The majority would quibble that the supreme court committee would have authority to suspend an attorney’s license but must defer to the circuit (or chancery) court when disbarment proceedings are involved.1 Such a distinction runs a very fine line and has little in the way of rationale to support it. For example, no rule or authority exists that I can find which would prevent the committee from suspending an attorney indefinitely, that is, if the committee decided to impose such a sanction. However, even if the committee chose only to suspend an attorney for one or two years, the practical result is the same as a disbarment — the attorney cannot practice law. When comparing suspension and disbarment proceedings, it is also noteworthy that Ark. R. Prof. Conduct 16 treats attorneys who are disbarred or suspended in other states in the same manner when taking action against them in Arkansas.

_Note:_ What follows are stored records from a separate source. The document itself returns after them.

theorem done_installKey {kwrap : Bytes} {x : Nat × Bytes} (h : installKey kwrap x s = .inl t) : t.crd.done = s.crd.done := by
  unfold installKey at h
  extract_lets at h
  split at h
  · cases h
  split at h
  · cases h
    rfl
  split at h
  · cases h
  · rw [← Sum.inl.inj h]
    exact (congrArg CardState.done crd_layRun :)

theorem done_installAll {kwrap : Bytes} {l : List (Nat × Bytes)} (h : installAll kwrap l s = .inl t) : t.crd.done = s.crd.done := by
  induction l generalizing s with
  | nil => cases h; rfl
  | cons x l ih =>
    unfold installAll at h
    split at h
    · next u hu => exact (ih h).trans (done_installKey hu)
    · cases h

theorem done_finishRestore : (finishRestore r s).crd.done = s.crd.done := by
  unfold finishRestore
  dsimp only
  split
  · exact done_bkpEnd
  · split
    · exact done_bkpEnd
    · split
      · next h => exact done_bkpEnd.trans (done_installAll h)
      · exact done_bkpEnd

theorem done_stepDone : (stepDone r s).crd.done = s.crd.done := by
  unfold stepDone
  cases r.step with
  | initCard => rfl
  | format => exact done_bkpEnd
  | readHead =>
    dsimp only
    split
    · exact done_bkpEnd
    · split
      · exact done_beginWrite
      · exact done_beginRestore
  | writeArea => exact done_areaStep
  | verifyArea => exact done_startWrites
  | writeDesc => exact done_startReadsAt
  | verifyDesc => exact done_bkpEnd
  | readShares => rfl
  | collect => rfl
  | readArea => exact done_finishRestore

/-- A block that has been transferred counts, whatever follows it (R485). -/
theorem done_blockDone : (blockDone s).crd.done = s.crd.done + 1 := by
  unfold blockDone
  dsimp only
  split
  · rfl
  · split
    · exact done_bkpEnd
    · split
      · exact done_nextWrite
      · rfl
      · exact done_stepDone

/-! ## A write of CRD_BKP_CTRL (R485, R493) -/

/-- A value of CRD_BKP_CTRL with its operation. -/
def ctrlWord (value : BitVec 32) (op : BitVec 3) : BitVec 32 := (value &&& ~~~7) ||| op.zeroExtend 32

theorem ctrlWord_op {op : BitVec 3} : fld (ctrlWord value op) 0 3 = op := by
  ext i hi
  interval_cases i <;> simp [fld, ctrlWord]

theorem ctrlWord_wait {op : BitVec 3} : fld (ctrlWord value op) 8 8 = fld value 8 8 := by
  ext i hi
  interval_cases i <;> simp [fld, ctrlWord]

/-- The state in which an operation has started, before what it asks is looked at. -/
def bkpStarted (value : BitVec 32) (op : BitVec 3) (s : State) : State := emit (.pin .sdPower true) { s with
  crd.wait := fld value 8 8, crd.run := some { op := op.toNat }, crd.busy := true, crd.op := op, crd.detail := 0, crd.block := 0xFFFFFFFF
  crd.done := 0, crd.keys := 0, crd.powered := true, crd.phase := 1 }

/-- The state in which the WAIT of a write is taken. -/
def waitTaken (value : BitVec 32) (s : State) : State := { s with crd.wait := fld value 8 8 }

theorem writeBkpCtrl_start {op : BitVec 3} (ho : op = 1 ∨ op = 2 ∨ op = 3) : writeBkpCtrl (ctrlWord value op) s =
    if s.crd.busy ∨ !s.thimbleUp then waitTaken value s
    else if s.bkpDenied op.toNat = 0 then bkpStarted value op s else bkpEnd (s.bkpDenied op.toNat) 0 none (bkpStarted value op s) := by
  have hn : (op.toNat ≠ 1 ∧ op.toNat ≠ 2 ∧ op.toNat ≠ 3) = False := by rcases ho with rfl | rfl | rfl <;> simp
  have h5 : ¬op.toNat = 5 := by rcases ho with rfl | rfl | rfl <;> simp
  have hd : (bkpStarted value op s).bkpDenied op.toNat = s.bkpDenied op.toNat := rfl
  unfold writeBkpCtrl
  simp only [ctrlWord_op, ctrlWord_wait, if_neg h5, hn, or_false]
  refine ite_congr rfl (fun _ => rfl) fun _ => ?_
  change (match (bkpStarted value op s).bkpDenied op.toNat with | 0 => bkpStarted value op s | st => bkpEnd st 0 none (bkpStarted value op s)) = _
  rw [hd]
  cases s.bkpDenied op.toNat <;> rfl

/-- An ABORT: at once while cards are collected, otherwise between blocks. -/
def abortRun (s : State) : State :=
  match s.crd.run with
  | some r => if r.step = .collect then bkpEnd stAborted 0 none s else s.modRun (fun r => { r with abort := true })
  | none => s

theorem writeBkpCtrl_abort : writeBkpCtrl (ctrlWord value 5) s = abortRun (waitTaken value s) := by
  unfold writeBkpCtrl
  simp only [ctrlWord_op, ctrlWord_wait]
  rw [if_pos (show (5 : BitVec 3).toNat = 5 from rfl)]
  rfl

theorem abortRun_none (h : s.crd.run = none) : abortRun s = s := by
  unfold abortRun
  rw [h]

theorem abortRun_some (h : s.crd.run = some r) : abortRun s =
    if r.step = .collect then bkpEnd stAborted 0 none s else { s with crd.run := some { r with abort := true } } := by
  unfold abortRun State.modRun
  rw [h]
  rfl

/-! ## The card answers (R474 to R478) -/

/-- The card's level of SD_WP as it answers. -/
def sampled (wp : Bool) (s : State) : State := { s with crd.wp := wp }

/-- A phase in which the device waits for the card. -/
def CardState.moving (c : CardState) : Prop := c.phase = 1 ∨ 3 ≤ c.phase

theorem phase_eq_iff {p : BitVec 4} {n : Nat} (h : n < 16) : p.toNat = n ↔ p = BitVec.ofNat 4 n := by
  rw [← BitVec.toNat_inj, BitVec.toNat_ofNat, Nat.mod_eq_of_lt h]

theorem moving_iff : s.crd.moving ↔ s.crd.phase.toNat = 1 ∨ 3 ≤ s.crd.phase.toNat := or_congr (phase_eq_iff (by decide)).symm BitVec.le_def

theorem current_of_run (h : s.crd.run = some r) : s.crd.run.bind (·.current) = r.current := by rw [h]; rfl

theorem sdTimeoutDo_moving (hm : s.crd.moving) (h : s.crd.run = some r) : BkpEnded stCardTimeout 0 r.current s (sdTimeoutDo s) := by
  have he : sdTimeoutDo s = bkpEnd stCardTimeout 0 (s.crd.run.bind (·.current)) s := if_pos hm
  rw [he, current_of_run h]
  exact bkpEnd_ended h rfl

In sum, amendment 28 contains no terms or language that endow this court with the power to appoint a committee to act in a judicial function so as to enforce the rules this court promulgates to regulate attorneys. Amendment 28 was passed in 1938, and no one even suggested this court had such power, at least until the court, by per curiam order dated March 11, 1985, adopted its *451present rules to regulate the conduct of attorneys. The reason for the nearly fifty-year delay between the passage of amendment 28 and the court’s 1985 per curiam order was, I submit, because our constitution’s mandates harmoniously provide for the supreme court to regulate the professional conduct of attorneys and for the circuit court to provide the mechanism for trying such matters. In construing and applying amendment 28 and the judicial article (particularly Ark. Const, art. 7, § 11) in this manner, an attorney is also availed the panoply of civil rules of procedure which are normally allowed in civil proceedings. Under the majority’s decision, such procedures are not available.

For the foregoing reasons, I would reverse the committee’s decision with directions for it to file this matter in circuit court.